As the news emerged yesterday that the SNP has now surpassed the Liberal Democrats to become the third largest party in the UK having grown by 24,000 since last Thursday’s referendum, the party’s business managers yesterday faced a headache as its majority dwindled to just one seat.
The development came following the news that one of its MSPs is resigning from the party in protest over its stance on NATO membership.
In October 2012, the SNP’s annual conference voted narrowly to approve a motion to support the idea of an independent Scotland joining the pro-nuclear military action. Such a policy was, according to the party’s leader in Westminster, Angus Robertson, essential to securing the support of Scots for independence.
The vote caused considerable controversy within the party, and led to the resignation of two of the party’s MSPs from the Highlands, John Finnie and Jean Urquhart.
It has been reported now that the Central Scotland MSP, John Wilson will also being resigning from the party over the NATO issue.
According to the Scotsman, Wilson had decided to save his resignation until now to avoid it becoming a distraction during the referendum campaign.
Speaking to the paper, he explained:
“I’ve made a decision to go to resign from the SNP and the SNP whip. It was in terms of policy about Nato. There was a divergence of policy differences. There were a lot of issues. Things were happening with local branches and complaints about the headquarters. It was about internal democracy.”
With his resignation effectively reducing the SNP’s majority to just one seat, Wilson has said that he would make decisions over whether to support the SNP on various policy matters on an “issues by issue” basis.
The resignation will come as a crumb of comfort to Scottish Labour in a week in which polling indicated that despite last week’s referendum result, the SNP are firmly on course for another victory in the 2016 elections to Holyrood.

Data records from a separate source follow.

-- ==== Sys2Proof/Machine/Clock.lean ====
section
/-!
DEFINITION. Reference qualification and holdover (R66 to R69), junction temperature (R62), watchdog kicks and engine
heartbeats (R78, R210), and the debug port (R45).
-/

namespace Sys2Proof.Machine

/-! ### Reference (R66 to R69) -/

/-- Loss of REF_IN by one of the checks: 1 presence, 2 glitch, 3 range (R67, R68). While it is not qualified the failure is noted, and
the window of 1 ms begins anew (R66, R81). -/
def refLoss (s : State) (cause : Nat) : State :=
  let s := { s with clk := { s.clk with lossAt := some s.now } }
  match s.clk.ref with
  | .locked | .slew =>
    raiseEv { s with clk := { s.clk with ref := .holdover, holdoverFrom := s.now } } 3 (at' 0 cause)
      (s.clk.glitch.setWidth 72)
  | .requal => { s with clk := { s.clk with ref := .holdover } }
  | .acquiring =>
    if s.start.stage == .cleanerLock then
      { s with clk := { s.clk with ref := .notQualified }, start := { s.start with stage := .refQual, stageAt := s.now } }
    else s
  | _ => s

/-- Whether the reference checks run: power is good and the device is not held in reset. -/
def refChecked (s : State) : Bool :=
  match s.start.phase with
  | .held | .tapHeld | .tripped => false
  | _ => true

/-- REF_GLITCH (R66). -/
def execRefGlitch (dt : Nat) (s : State) : Host.Outcome State Fault Refusal :=
  always dt s (fun s =>
    if refChecked s then
      let recent := s.now :: s.clk.glitchAt.filter (fun t => decide (s.now < t + msC 1))
      let s := { s with clk := { s.clk with glitch := sat32 s.clk.glitch, glitchAt := recent } }
      if 8 ≤ recent.length then refLoss { s with clk := { s.clk with glitchAt := [] } } 2 else s
    else s)

/-- REF_PRESENCE_LOSS (R66). -/
def execRefPresenceLoss (dt : Nat) (s : State) : Host.Outcome State Fault Refusal :=
  always dt s (fun s => if refChecked s then refLoss s 1 else s)

/-- Whether none of the checks has failed in the window of 1 ms that ends now (R66, R81). -/
def windowClear (s : State) : Bool :=
  due s (s.start.stageAt + msC 1) && (match s.clk.lossAt with | some t => due s (t + msC 1) | none => true)

/-- REF_RANGE_WINDOW (R66, R68, R81): a window within ±100 ppm, in which no other check failed, qualifies REF_IN at a start; one after
a loss begins its requalification. -/
def execRefRangeWindow (dt : Nat) (ppm : Int) (s : State) : Host.Outcome State Fault Refusal :=
  always dt s (fun s =>
    if refChecked s then
      if ppm < -100 ∨ 100 < ppm then refLoss s 3
      else match s.clk.ref with
        | .notQualified =>
          if s.start.phase == .starting && s.start.stage == .refQual && windowClear s then
            { s with clk := { s.clk with ref := .acquiring },
                     start := { s.start with stage := .cleanerLock, stageAt := s.now } }
          else s
        | .holdover => { s with clk := { s.clk with ref := .requal, requalFrom := s.now } }
        | _ => s
    else s)

/-- REF_REQUALIFIED (R68). -/
def execRefRequalified (dt : Nat) (s : State) : Host.Outcome State Fault Refusal :=
  always dt s (fun s =>
    if s.clk.ref == .requal && due s (s.clk.requalFrom + msC (par s 0x10)) then
      { s with clk := { s.clk with ref := .slew, holdoverLast := holdoverTime s } }
    else s)

/-- EV_REF_RESTORED (R68, R69). -/
def execEvRefRestored (dt : Nat) (s : State) : Host.Outcome State Fault Refusal :=
  always dt s (fun s =>
    if s.clk.ref == .slew then
      raiseEv { s with clk := { s.clk with ref := .locked, limit := false } } 4 (at' 0 s.clk.holdoverLast) 0
    else s)

/-- EV_REF_HOLDOVER_LIMIT (R69). -/
def execEvRefHoldoverLimit (dt : Nat) (s : State) : Host.Outcome State Fault Refusal :=
  always dt s (fun s =>
    let held := s.clk.ref == .holdover || s.clk.ref == .requal
    if held && !s.clk.limit && par s 0x11 != 0 && due s (s.clk.holdoverFrom + secC (par s 0x11)) then
      raiseEv { s with clk := { s.clk with limit := true } } 5 (at' 0 (par s 0x11)) 0
    else s)

/-! ### Temperature (R62) -/

/-- The readings of the four sensors. -/
def setTemps (s : State) (t0 t1 t2 t3 : BitVec 12) : State :=
  { s with temp := { s.temp with t0 := t0, t1 := t1, t2 := t2, t3 := t3 } }

/-- EV_TEMP_HIGH at the warning threshold, and again only after the reading has fallen 5 °C below it (R62). -/
def checkWarn (s : State) : State :=
  let m := tempMax s
  if tempHigh s && s.temp.armed then
    raiseEv { s with temp := { s.temp with armed := false } } 8 (at' 0 m.1.toNat ||| at' 12 m.2) 0
  else if m.1.toInt ≤ 16 * ((par s 0x0C00 : Int) - 5) then { s with temp := { s.temp with armed := true } }
  else s

/-- The run of readings at or above 120 °C, and the peak of that run and of the trip it ends in (R62, R95). -/
def trackHot (s : State) : State :=
  let m := (tempMax s).1
  let hot := if 16 * 120 ≤ m.toInt then (match s.temp.hotFrom with | some t => some t | none => some s.now) else none
  let on := s.start.phase == .tripped || s.temp.hotFrom.isSome
  let peak := if on && decide (m.toInt ≤ s.temp.peak.toInt) then s.temp.peak else m
  { s with temp := { s.temp with hotFrom := hot, peak := peak } }

/-- TEMP_SENSOR_READING (R62). -/
def execTempSensorReading (dt : Nat) (t0 t1 t2 t3 : BitVec 12) (s : State) : Host.Outcome State Fault Refusal :=
  always dt s (fun s =>
    let s := trackHot (setTemps s t0 t1 t2 t3)
    if serving s then checkWarn s else s)

/-! ### Watchdog and heartbeats (R78, R210) -/

/-- Heartbeat, trap and gate of a logical engine. -/
def engine (s : State) (n : Nat) : Engine := tblAt s.engines n {}

/-- The site that serves a logical engine: 0, 1 MC; 2 to 17 ME; 18 to 25 DV at sites 20 to 27; spares per the start
(R3, R15). -/
def siteOf (s : State) (n : Nat) : Nat :=
  if 2 ≤ n ∧ n ≤ 17 then
    if s.start.ms16.toNat = n - 2 then 18 else if s.start.ms17.toNat = n - 2 then 19 else n
  else if 18 ≤ n then (if s.start.ds8.toNat = n - 18 then 28 else n + 2)
  else n

/-- Whether a logical engine runs: neither trapped nor halted. -/
def engineRuns (s : State) (n : Nat) : Bool := !(engine s n).trapped && !tblAt s.halted (siteOf s n) false

/-- Whether every in-service ME and DV has advanced its heartbeat within mem.arb.heartbeat (R210); a gated engine is woken for a pass
of its service loop in time to do so (R221). -/
def heartbeatsFresh (s : State) : Bool :=
  (List.range 24).all (fun i => decide (s.now ≤ (engine s (i + 2)).beatAt + msC (par s 0x8805)))

/-- WDT_KICK (R78, R210). -/
def execWdtKick (dt : Nat) (core : Fin 2) (s : State) : Host.Outcome State Fault Refusal :=
  always dt s (fun s =>
    if s.wd.armed && engineRuns s core.val && heartbeatsFresh s then
      let k0 := s.wd.kick0 || core == 0
      let k1 := s.wd.kick1 || core == 1
      if k0 && k1 then { s with wd := { s.wd with since := s.now, kick0 := false, kick1 := false } }
      else { s with wd := { s.wd with kick0 := k0, kick1 := k1 } }
    else s)

/-- ENGINE_HEARTBEAT (R210): a pass of an engine's service loop, that of a gated or retained engine under Bellows' wake (R221). The
heartbeat word's place in local memory is the engine code's own: `Engine.heartbeat` holds it, and a read of local memory that the
engine keeps is a free value (log 46). -/
def execEngineHeartbeat (dt : Nat) (engine : Fin 26) (s : State) : Host.Outcome State Fault Refusal :=
  live dt s (fun s =>
    let e := tblAt s.engines engine.val {}
    if engineRuns s engine.val then
      { s with engines := tblPut s.engines engine.val { e with heartbeat := e.heartbeat + 1, beatAt := s.now } }
    else s)

/-! ### The TAP (R44, R45, R74) -/

/-- TAP_RESET (R74): TRST_N low resets the TAP, whose instruction becomes IDCODE (IEEE 1149.1; log 20). -/
def execTapReset (dt : Nat) (s : State) : Host.Outcome State Fault Refusal :=
  always dt s (fun s => { s with tap := {} })

/-- Whether ENG_DEBUG is offered: DEBUG_LOCK is zero (R45, R90), and the device is out of reset. DESIGN CHOICE: R45 does not say what an
operation does while the device is held in reset, when no engine runs; the model does nothing then (log 210). -/
def debugOpen (s : State) : Bool := fld s.otp 2322 2315 == 0 && refChecked s

/-- An ENG_DEBUG operation: the data register's fields, and its result at the next Capture-DR (R45). -/
def engDebug (dt op : Nat) (site : BitVec 5) (addr : BitVec 14) (data : Option Word) (s : State)
    (f : State → State × Option Word) : Host.Outcome State Fault Refusal :=
  always dt s (fun s =>
    if debugOpen s then
      let r := if site.toNat ≤ 28 then f s else (s, none)
      let d := match r.2 with | some d => d | none => data.getD r.1.tap.data
      { r.1 with tap := { r.1.tap with ir := 0x10, data := d, addr := addr, site := site, op := BitVec.ofNat 3 op, done := true,
                                       halted := tblAt r.1.halted site.toNat false } }
    else s)

/-- The engine of a site runs on: its registers are no longer what was written (R45; log 9). -/
def engineRan (s : State) (site : Nat) : State :=
  { s with engRegs := s.engRegs.filter (fun e => e.1 / 16384 != site),
           engEpoch := tblPut s.engEpoch site (tblAt s.engEpoch site 0 + 1) }

/-- ENG_DEBUG_STATUS (R45). -/
def execEngDebugStatus (dt : Nat) (site : BitVec 5) (s : State) : Host.Outcome State Fault Refusal :=
  engDebug dt 0 site 0 none s (fun s => (s, none))

/-- ENG_DEBUG_HALT (R45). -/
def execEngDebugHalt (dt : Nat) (site : BitVec 5) (s : State) : Host.Outcome State Fault Refusal :=
  engDebug dt 1 site 0 none s (fun s => ({ s with halted := tblPut s.halted site.toNat true }, none))

/-- ENG_DEBUG_RESUME (R45). -/
def execEngDebugResume (dt : Nat) (site : BitVec 5) (s : State) : Host.Outcome State Fault Refusal :=
  engDebug dt 2 site 0 none s (fun s => (engineRan { s with halted := tblErase s.halted site.toNat } site.toNat, none))

/-- ENG_DEBUG_SINGLE_STEP (R45): a halted site executes one instruction. -/
def execEngDebugSingleStep (dt : Nat) (site : BitVec 5) (s : State) : Host.Outcome State Fault Refusal :=
  engDebug dt 3 site 0 none s (fun s =>
    (if tblAt s.halted site.toNat false then engineRan s site.toNat else s, none))

/-- Address of a word of a site's local memory (R20). -/
def localAddr (site : Nat) (addr : Nat) : Nat := 0x400000 + 0x4000 * site + addr

/-- The debug port's read of a word of local memory. The port has no consumer code in R171 (log 200); what DATA shows of a poisoned or
uncorrectable word, and of a word that the engine keeps for itself (log 46), is a free value. -/
def debugRead (s : State) (a : Nat) : State × Option Word :=
  match decodePhys (memRaw s.mem a) with
  | .clean d => (s, some d)
  | .corrected d => (touchBlock s a, some d)
  | .invalid =>
    match deviceWord s a (drawFree s).2 with
    | some w => ((drawFree s).1, some w)
    | none => (s, some 0)
  | _ => (touchBlock (drawFree s).1 a, some (drawFree s).2)

/-- ENG_DEBUG_READ_LOCAL (R45). -/
def execEngDebugReadLocal (dt : Nat) (site : BitVec 5) (addr : BitVec 14) (s : State) :
    Host.Outcome State Fault Refusal :=
  engDebug dt 4 site addr none s (fun s => debugRead s (localAddr site.toNat addr.toNat))

/-- ENG_DEBUG_WRITE_LOCAL (R45). -/
def execEngDebugWriteLocal (dt : Nat) (site : BitVec 5) (addr : BitVec 14) (data : Word) (s : State) :
    Host.Outcome State Fault Refusal :=
  engDebug dt 5 site addr (some data) s (fun s => (writeWord s (localAddr site.toNat addr.toNat) data, none))

/-- ENG_DEBUG_READ_REGISTER (R45): the value written since the engine last ran, otherwise a free value (log 9). -/
def execEngDebugReadRegister (dt : Nat) (site : BitVec 5) (reg : BitVec 14) (s : State) :
    Host.Outcome State Fault Refusal :=
  engDebug dt 6 site reg none s (fun s =>
    let n := site.toNat
    if tblAt s.halted n false then
      (s, some ((tblGet s.engRegs (16384 * n + reg.toNat)).getD
        (Config.engineRegister n (tblAt s.engEpoch n 0) reg.toNat)))
    else
      let r := drawFree s
      (r.1, some r.2))

/-- ENG_DEBUG_WRITE_REGISTER (R45): what a running engine makes of its register since is not known (log 9). -/
def execEngDebugWriteRegister (dt : Nat) (site : BitVec 5) (reg : BitVec 14) (data : Word) (s : State) :
    Host.Outcome State Fault Refusal :=
  engDebug dt 7 site reg (some data) s (fun s =>
    (if tblAt s.halted site.toNat false then { s with engRegs := tblPut s.engRegs (16384 * site.toNat + reg.toNat) data }
      else engineRan s site.toNat, none))

end Sys2Proof.Machine
end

Data prepared by Survation following the independence vote for the Scottish Mail on Sunday found that when asked how they would vote in the constituency vote for the Scottish Parliamentary elections in 2016, 49 per cent said the SNP, an increase of 4 per cent on the 2011 election results; Labour have increased by 1 per cent to 33 per cent; the Conservatives stand on 13 per cent, down 1 per cent; whilst the Lib Dems languish on 3 per cent, down 5 per cent since 2011.
Asked how they would vote in the 2015 elections to Westminster, 39 per cent of Scots said Labour (down 3 per centsince the 2010 General Election); the SNP now stand on 35 per cent (up 15 per cent since 2010); the Conservatives were on 18 per cent (up 1 per cent) whilst the Lib Dems were put on just 3 per cent, a fall of 16 per cent since 2010.
Meanwhile, with Scotland’s deputy first minister, Nicola Sturgeon now the clear favourite to replace Alex Salmond, the polling found more people who felt changing to her leadership would make them less likely to vote SNP rather than more likely.
In total, 9 per cent of respondents said changing to her leadership would make them more likely to vote SNP, compared with 14 per cent who said it would make them less likely to do so.
However, crucially, given the difficulties the Yes Scotland campaign had in persuading women in particular to back their campaign, a larger proportion of female voters north of the border (13 per cent) said that Sturgeon’s elevation to SNP leader would make it more likely that they would vote for the party compared to the 5 per cent of male voters who said they would be more inclined to vote for the nationalists in such a situation.